* [DATASET]:
☆ ☆ ☆
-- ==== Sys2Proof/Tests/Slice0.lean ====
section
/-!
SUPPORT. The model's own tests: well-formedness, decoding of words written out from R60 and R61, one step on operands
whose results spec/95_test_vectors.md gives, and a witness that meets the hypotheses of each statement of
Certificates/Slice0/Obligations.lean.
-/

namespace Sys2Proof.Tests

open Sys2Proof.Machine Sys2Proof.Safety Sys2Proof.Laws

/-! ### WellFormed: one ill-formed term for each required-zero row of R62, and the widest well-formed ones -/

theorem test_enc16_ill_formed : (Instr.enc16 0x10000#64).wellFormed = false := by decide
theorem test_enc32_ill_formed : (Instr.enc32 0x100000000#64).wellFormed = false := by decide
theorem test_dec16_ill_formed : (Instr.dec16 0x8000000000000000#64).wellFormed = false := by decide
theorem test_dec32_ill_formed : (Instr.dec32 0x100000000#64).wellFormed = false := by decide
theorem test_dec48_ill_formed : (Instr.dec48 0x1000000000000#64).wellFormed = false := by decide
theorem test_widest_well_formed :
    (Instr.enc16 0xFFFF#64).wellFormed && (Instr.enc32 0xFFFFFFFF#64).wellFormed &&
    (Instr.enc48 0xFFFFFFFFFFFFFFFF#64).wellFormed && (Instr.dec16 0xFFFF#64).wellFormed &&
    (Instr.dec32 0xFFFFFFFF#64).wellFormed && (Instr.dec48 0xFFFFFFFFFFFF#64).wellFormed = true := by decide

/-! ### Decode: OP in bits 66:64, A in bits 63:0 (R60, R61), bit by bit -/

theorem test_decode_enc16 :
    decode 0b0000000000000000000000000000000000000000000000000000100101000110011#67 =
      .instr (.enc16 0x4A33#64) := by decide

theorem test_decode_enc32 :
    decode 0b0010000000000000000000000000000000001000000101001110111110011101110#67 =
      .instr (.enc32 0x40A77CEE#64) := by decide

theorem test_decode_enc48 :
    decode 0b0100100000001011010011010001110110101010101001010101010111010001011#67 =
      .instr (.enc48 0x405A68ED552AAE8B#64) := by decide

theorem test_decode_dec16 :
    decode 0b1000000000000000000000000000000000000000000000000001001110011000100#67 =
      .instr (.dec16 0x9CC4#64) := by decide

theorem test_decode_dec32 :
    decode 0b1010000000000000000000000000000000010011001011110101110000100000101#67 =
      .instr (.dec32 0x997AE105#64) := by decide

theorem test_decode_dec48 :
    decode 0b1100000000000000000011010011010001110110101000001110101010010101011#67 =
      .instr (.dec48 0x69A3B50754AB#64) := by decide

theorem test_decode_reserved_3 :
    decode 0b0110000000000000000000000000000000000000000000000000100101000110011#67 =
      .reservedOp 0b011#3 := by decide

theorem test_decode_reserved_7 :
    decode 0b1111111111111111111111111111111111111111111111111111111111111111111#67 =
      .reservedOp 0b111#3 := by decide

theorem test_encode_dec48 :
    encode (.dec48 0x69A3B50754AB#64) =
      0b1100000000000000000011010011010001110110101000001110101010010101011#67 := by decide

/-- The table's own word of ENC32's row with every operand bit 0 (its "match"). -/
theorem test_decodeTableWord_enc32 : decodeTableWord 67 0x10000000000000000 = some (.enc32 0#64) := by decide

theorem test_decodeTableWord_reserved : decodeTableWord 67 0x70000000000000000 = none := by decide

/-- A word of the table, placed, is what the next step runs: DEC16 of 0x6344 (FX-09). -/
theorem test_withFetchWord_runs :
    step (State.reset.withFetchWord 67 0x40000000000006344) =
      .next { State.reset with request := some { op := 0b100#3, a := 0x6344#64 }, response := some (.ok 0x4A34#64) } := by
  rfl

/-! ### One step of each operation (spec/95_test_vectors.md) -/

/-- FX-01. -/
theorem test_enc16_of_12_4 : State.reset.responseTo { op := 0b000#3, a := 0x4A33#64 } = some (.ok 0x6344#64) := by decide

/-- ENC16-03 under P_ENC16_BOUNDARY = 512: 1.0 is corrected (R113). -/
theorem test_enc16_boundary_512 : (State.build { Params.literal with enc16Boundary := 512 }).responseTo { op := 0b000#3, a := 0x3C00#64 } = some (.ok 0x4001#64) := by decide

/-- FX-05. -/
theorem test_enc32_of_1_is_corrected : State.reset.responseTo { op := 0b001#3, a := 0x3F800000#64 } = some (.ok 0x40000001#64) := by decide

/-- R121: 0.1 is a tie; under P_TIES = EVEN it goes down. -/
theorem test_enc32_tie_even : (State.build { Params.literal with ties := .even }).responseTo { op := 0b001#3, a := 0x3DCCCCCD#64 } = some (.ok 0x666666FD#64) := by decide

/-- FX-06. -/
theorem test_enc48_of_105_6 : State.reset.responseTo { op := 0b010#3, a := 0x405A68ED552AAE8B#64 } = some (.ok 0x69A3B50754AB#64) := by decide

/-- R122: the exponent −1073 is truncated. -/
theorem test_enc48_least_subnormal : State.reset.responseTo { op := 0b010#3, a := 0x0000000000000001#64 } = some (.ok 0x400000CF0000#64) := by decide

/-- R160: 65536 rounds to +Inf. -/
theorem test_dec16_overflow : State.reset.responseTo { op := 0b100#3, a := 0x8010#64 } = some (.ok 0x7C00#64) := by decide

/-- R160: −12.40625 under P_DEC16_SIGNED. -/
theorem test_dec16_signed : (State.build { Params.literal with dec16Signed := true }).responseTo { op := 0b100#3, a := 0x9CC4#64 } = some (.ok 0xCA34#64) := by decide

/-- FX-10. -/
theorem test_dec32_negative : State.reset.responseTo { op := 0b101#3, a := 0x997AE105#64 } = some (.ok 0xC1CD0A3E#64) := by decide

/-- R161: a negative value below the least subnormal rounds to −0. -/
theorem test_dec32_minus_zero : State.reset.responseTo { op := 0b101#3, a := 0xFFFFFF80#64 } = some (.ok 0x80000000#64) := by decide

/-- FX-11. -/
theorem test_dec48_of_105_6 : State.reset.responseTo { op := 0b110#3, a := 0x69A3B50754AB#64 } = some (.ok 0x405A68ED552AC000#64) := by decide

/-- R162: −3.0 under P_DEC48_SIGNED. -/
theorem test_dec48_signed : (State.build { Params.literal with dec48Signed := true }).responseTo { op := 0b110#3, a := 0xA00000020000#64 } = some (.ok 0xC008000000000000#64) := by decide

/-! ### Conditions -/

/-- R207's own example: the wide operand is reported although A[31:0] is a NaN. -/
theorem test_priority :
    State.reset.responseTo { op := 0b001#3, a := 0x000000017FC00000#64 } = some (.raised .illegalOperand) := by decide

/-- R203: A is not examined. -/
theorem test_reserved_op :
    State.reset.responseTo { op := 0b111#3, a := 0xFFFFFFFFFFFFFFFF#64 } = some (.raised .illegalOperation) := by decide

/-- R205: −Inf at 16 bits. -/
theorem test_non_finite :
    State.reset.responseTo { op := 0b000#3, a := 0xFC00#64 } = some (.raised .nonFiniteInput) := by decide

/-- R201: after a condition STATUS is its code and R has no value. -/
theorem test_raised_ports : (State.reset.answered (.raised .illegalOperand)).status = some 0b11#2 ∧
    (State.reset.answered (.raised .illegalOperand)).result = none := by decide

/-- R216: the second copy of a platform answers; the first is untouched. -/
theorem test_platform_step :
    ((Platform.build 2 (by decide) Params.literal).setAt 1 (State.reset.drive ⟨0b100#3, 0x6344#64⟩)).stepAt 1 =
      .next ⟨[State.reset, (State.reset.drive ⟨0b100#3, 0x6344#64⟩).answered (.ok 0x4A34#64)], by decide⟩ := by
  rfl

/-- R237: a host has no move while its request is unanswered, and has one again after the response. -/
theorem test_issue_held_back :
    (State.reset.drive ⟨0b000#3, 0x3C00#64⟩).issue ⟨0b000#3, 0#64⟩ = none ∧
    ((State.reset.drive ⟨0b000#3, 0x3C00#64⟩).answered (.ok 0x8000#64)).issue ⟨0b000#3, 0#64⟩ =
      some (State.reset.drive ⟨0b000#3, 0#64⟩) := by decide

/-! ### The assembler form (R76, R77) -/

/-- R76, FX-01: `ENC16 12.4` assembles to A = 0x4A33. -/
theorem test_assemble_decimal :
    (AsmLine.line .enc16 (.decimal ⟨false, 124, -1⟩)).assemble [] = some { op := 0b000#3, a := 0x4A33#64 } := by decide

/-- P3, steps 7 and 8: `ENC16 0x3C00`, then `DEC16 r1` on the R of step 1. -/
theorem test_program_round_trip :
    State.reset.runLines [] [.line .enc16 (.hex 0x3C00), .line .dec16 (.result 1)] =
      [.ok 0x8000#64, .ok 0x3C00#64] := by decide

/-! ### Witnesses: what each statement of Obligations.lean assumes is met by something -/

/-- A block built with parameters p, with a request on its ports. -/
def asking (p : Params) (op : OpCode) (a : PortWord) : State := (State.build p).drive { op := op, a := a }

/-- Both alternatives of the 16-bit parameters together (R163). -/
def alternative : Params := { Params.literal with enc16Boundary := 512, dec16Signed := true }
☆ ☆ ☆
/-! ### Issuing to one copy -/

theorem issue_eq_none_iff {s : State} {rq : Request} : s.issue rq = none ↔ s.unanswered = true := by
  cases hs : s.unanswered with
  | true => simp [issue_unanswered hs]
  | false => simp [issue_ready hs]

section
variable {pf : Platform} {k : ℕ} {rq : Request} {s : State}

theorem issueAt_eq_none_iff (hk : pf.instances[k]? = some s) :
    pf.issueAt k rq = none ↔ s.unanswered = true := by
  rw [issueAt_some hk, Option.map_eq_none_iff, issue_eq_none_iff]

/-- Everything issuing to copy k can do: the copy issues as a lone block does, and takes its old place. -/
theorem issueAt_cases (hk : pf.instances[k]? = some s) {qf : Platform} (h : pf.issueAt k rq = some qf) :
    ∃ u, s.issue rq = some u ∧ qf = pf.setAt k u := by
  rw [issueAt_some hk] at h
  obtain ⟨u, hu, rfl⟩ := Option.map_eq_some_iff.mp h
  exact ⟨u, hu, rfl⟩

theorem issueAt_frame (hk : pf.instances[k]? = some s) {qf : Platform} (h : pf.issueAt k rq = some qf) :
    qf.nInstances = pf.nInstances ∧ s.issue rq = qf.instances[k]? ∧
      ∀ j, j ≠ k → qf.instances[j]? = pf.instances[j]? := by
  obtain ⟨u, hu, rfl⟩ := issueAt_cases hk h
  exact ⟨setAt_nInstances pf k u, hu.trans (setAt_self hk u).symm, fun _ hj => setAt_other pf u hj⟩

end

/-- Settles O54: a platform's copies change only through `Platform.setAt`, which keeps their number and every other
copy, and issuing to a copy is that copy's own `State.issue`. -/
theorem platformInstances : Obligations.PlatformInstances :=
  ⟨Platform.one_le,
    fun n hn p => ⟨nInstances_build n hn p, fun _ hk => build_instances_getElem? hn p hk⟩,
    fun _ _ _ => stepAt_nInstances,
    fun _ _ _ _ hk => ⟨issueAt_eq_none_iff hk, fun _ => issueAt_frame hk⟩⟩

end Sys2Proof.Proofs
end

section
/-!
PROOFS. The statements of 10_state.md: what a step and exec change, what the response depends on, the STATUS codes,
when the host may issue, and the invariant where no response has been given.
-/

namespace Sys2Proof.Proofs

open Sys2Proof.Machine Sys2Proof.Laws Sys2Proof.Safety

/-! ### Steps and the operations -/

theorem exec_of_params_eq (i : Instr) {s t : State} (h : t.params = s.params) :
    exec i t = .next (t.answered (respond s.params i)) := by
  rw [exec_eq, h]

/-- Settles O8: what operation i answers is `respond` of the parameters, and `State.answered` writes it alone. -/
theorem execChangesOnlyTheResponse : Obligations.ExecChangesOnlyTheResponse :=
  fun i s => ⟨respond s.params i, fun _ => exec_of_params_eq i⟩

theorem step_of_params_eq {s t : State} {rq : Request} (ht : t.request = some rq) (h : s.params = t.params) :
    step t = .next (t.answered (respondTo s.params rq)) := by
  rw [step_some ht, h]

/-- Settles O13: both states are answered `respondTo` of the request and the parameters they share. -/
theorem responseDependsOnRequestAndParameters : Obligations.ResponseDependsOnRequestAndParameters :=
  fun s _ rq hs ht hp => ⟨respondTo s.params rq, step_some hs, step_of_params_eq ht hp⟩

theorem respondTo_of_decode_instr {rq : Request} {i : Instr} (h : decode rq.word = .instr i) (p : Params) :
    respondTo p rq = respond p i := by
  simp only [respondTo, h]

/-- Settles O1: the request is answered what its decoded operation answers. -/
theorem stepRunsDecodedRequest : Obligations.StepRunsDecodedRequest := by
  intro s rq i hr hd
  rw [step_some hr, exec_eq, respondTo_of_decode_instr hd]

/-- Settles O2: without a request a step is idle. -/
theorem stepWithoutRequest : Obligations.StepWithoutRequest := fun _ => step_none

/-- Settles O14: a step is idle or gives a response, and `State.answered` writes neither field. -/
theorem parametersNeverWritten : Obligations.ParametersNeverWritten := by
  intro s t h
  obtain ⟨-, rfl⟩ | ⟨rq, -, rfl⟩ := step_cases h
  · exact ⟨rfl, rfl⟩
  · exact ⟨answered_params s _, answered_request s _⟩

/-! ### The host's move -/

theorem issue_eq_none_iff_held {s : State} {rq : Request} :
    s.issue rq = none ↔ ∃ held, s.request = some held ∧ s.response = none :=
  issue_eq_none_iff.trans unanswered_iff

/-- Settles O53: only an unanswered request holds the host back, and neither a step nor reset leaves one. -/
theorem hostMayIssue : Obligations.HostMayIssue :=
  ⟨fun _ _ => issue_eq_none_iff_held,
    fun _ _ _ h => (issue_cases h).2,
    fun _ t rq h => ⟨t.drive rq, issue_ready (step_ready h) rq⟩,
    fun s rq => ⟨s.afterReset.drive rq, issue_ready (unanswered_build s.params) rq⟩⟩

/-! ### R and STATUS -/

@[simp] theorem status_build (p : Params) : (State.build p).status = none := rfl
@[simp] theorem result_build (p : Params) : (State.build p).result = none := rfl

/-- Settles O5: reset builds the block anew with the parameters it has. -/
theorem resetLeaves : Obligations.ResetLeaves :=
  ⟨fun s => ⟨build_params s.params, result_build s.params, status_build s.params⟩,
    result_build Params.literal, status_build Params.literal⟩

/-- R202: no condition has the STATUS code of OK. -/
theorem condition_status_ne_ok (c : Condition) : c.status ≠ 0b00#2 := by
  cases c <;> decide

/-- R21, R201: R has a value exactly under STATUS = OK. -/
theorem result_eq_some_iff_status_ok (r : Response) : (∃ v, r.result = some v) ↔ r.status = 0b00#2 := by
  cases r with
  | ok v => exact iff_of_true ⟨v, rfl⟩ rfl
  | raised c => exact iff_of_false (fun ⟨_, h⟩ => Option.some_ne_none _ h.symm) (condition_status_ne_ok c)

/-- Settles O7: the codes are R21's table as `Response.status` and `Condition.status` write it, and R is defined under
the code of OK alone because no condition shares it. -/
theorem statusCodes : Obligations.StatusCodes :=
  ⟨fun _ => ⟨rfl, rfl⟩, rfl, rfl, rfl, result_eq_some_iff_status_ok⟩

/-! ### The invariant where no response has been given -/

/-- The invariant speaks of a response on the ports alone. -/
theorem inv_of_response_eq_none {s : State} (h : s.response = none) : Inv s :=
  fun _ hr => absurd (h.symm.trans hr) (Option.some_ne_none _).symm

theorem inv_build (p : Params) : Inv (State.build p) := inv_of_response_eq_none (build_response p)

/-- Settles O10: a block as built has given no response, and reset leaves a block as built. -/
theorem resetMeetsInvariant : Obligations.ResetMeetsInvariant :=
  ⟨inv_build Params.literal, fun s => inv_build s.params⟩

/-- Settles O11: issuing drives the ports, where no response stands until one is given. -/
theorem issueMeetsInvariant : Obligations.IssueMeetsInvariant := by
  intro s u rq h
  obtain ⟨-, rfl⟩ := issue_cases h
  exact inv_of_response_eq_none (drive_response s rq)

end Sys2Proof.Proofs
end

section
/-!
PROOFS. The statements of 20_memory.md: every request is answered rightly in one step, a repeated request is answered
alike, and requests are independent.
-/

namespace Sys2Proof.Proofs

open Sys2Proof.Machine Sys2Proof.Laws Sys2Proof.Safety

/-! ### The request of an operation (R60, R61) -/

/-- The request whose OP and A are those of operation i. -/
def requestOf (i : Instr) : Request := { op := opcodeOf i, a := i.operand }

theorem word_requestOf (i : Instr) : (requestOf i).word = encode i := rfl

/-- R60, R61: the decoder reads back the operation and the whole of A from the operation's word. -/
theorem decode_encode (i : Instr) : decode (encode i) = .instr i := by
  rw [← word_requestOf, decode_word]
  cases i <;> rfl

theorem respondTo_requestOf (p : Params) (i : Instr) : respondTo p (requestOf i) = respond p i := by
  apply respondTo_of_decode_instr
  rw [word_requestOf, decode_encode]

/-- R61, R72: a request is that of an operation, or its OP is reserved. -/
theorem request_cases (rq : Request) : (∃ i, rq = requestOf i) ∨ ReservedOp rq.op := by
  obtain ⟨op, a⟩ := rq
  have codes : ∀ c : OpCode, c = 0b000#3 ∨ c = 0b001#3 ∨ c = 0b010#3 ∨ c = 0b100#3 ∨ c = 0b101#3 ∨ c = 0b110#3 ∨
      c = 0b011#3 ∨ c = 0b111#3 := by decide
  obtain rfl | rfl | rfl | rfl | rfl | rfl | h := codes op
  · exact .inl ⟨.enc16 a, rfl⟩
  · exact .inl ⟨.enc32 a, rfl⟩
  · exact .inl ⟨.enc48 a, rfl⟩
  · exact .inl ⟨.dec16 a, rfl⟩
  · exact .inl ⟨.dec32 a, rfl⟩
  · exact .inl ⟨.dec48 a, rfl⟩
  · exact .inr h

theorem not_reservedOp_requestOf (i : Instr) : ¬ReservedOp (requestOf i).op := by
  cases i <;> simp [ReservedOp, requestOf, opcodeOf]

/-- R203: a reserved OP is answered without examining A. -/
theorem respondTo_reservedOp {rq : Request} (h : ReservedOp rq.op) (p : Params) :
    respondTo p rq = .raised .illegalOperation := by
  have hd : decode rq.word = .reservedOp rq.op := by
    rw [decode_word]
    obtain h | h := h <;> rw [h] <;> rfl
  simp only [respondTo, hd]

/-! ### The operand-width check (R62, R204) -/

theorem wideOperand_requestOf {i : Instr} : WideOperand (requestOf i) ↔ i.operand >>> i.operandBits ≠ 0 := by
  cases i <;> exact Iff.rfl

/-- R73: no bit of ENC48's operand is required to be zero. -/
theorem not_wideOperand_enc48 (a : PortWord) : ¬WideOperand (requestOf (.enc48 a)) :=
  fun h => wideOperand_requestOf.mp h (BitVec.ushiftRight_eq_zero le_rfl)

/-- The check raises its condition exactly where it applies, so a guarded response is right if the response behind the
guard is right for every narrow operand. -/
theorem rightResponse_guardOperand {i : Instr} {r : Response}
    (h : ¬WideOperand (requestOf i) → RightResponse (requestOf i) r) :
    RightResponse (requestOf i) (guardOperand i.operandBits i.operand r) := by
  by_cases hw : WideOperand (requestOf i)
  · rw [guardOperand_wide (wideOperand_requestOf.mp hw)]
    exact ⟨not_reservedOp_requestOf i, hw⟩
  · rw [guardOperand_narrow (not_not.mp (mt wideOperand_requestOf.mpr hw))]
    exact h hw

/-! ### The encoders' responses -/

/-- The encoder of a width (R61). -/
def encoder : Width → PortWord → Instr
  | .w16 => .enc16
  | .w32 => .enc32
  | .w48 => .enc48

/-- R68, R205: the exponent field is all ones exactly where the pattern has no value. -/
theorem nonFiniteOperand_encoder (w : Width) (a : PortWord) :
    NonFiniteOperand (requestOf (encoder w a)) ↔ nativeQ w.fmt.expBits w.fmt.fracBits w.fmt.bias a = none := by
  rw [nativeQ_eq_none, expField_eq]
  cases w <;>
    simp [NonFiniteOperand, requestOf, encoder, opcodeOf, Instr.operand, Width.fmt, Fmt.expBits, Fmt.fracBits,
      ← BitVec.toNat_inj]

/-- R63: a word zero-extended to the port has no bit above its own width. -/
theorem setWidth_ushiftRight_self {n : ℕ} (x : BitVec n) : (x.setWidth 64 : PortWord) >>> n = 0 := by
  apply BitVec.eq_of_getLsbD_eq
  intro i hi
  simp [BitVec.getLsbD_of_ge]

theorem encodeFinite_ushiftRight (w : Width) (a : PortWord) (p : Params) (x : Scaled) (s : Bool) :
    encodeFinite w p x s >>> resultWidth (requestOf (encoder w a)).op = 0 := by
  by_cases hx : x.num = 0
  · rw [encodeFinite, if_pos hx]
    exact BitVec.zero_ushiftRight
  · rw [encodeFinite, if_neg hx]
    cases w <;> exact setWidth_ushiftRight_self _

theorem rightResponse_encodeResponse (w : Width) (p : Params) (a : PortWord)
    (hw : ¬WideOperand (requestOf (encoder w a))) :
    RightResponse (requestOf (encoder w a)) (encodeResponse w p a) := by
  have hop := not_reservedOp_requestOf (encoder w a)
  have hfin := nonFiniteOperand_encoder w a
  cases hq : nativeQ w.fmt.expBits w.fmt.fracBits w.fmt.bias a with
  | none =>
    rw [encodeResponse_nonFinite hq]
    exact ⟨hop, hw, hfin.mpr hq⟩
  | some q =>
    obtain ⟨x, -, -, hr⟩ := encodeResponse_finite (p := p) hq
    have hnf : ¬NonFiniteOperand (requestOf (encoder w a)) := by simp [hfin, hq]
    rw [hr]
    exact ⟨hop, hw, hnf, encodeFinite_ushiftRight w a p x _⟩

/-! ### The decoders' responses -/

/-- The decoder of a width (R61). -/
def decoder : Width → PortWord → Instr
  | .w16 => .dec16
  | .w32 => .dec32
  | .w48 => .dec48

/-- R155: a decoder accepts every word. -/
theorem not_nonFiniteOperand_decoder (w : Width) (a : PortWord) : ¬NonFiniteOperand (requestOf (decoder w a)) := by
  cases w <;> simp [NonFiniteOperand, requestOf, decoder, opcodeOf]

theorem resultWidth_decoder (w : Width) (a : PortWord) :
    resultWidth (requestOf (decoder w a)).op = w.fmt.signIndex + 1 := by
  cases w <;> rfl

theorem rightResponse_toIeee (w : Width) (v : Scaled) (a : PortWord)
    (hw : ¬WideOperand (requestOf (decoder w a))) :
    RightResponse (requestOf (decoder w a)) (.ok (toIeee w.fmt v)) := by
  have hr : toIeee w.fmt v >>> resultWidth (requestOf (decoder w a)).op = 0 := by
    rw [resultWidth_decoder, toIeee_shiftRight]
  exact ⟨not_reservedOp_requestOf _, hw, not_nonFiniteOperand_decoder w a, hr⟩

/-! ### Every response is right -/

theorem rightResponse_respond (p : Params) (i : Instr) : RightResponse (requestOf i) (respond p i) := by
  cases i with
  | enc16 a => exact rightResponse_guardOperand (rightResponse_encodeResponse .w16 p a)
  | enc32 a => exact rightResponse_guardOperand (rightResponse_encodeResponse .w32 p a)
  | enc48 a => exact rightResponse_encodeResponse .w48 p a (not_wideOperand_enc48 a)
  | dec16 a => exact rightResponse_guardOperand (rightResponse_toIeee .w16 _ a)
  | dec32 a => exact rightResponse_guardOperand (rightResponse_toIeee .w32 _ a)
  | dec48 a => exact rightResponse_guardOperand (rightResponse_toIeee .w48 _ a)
☆ ☆ ☆
* [PROBLEM REQUIREMENTS]: Please give back exactly the lines of this listing beginning at the line with "0x6344 (FX-09). -/" and ending with the line with "State.reset with request", both included, and nothing else.

* [WRITTEN SOLUTION]:
/-- A word of the table, placed, is what the next step runs: DEC16 of 0x6344 (FX-09). -/
theorem test_withFetchWord_runs :
    step (State.reset.withFetchWord 67 0x40000000000006344) =
      .next { State.reset with request := some { op := 0b100#3, a := 0x6344#64 }, response := some (.ok 0x4A34#64) } := by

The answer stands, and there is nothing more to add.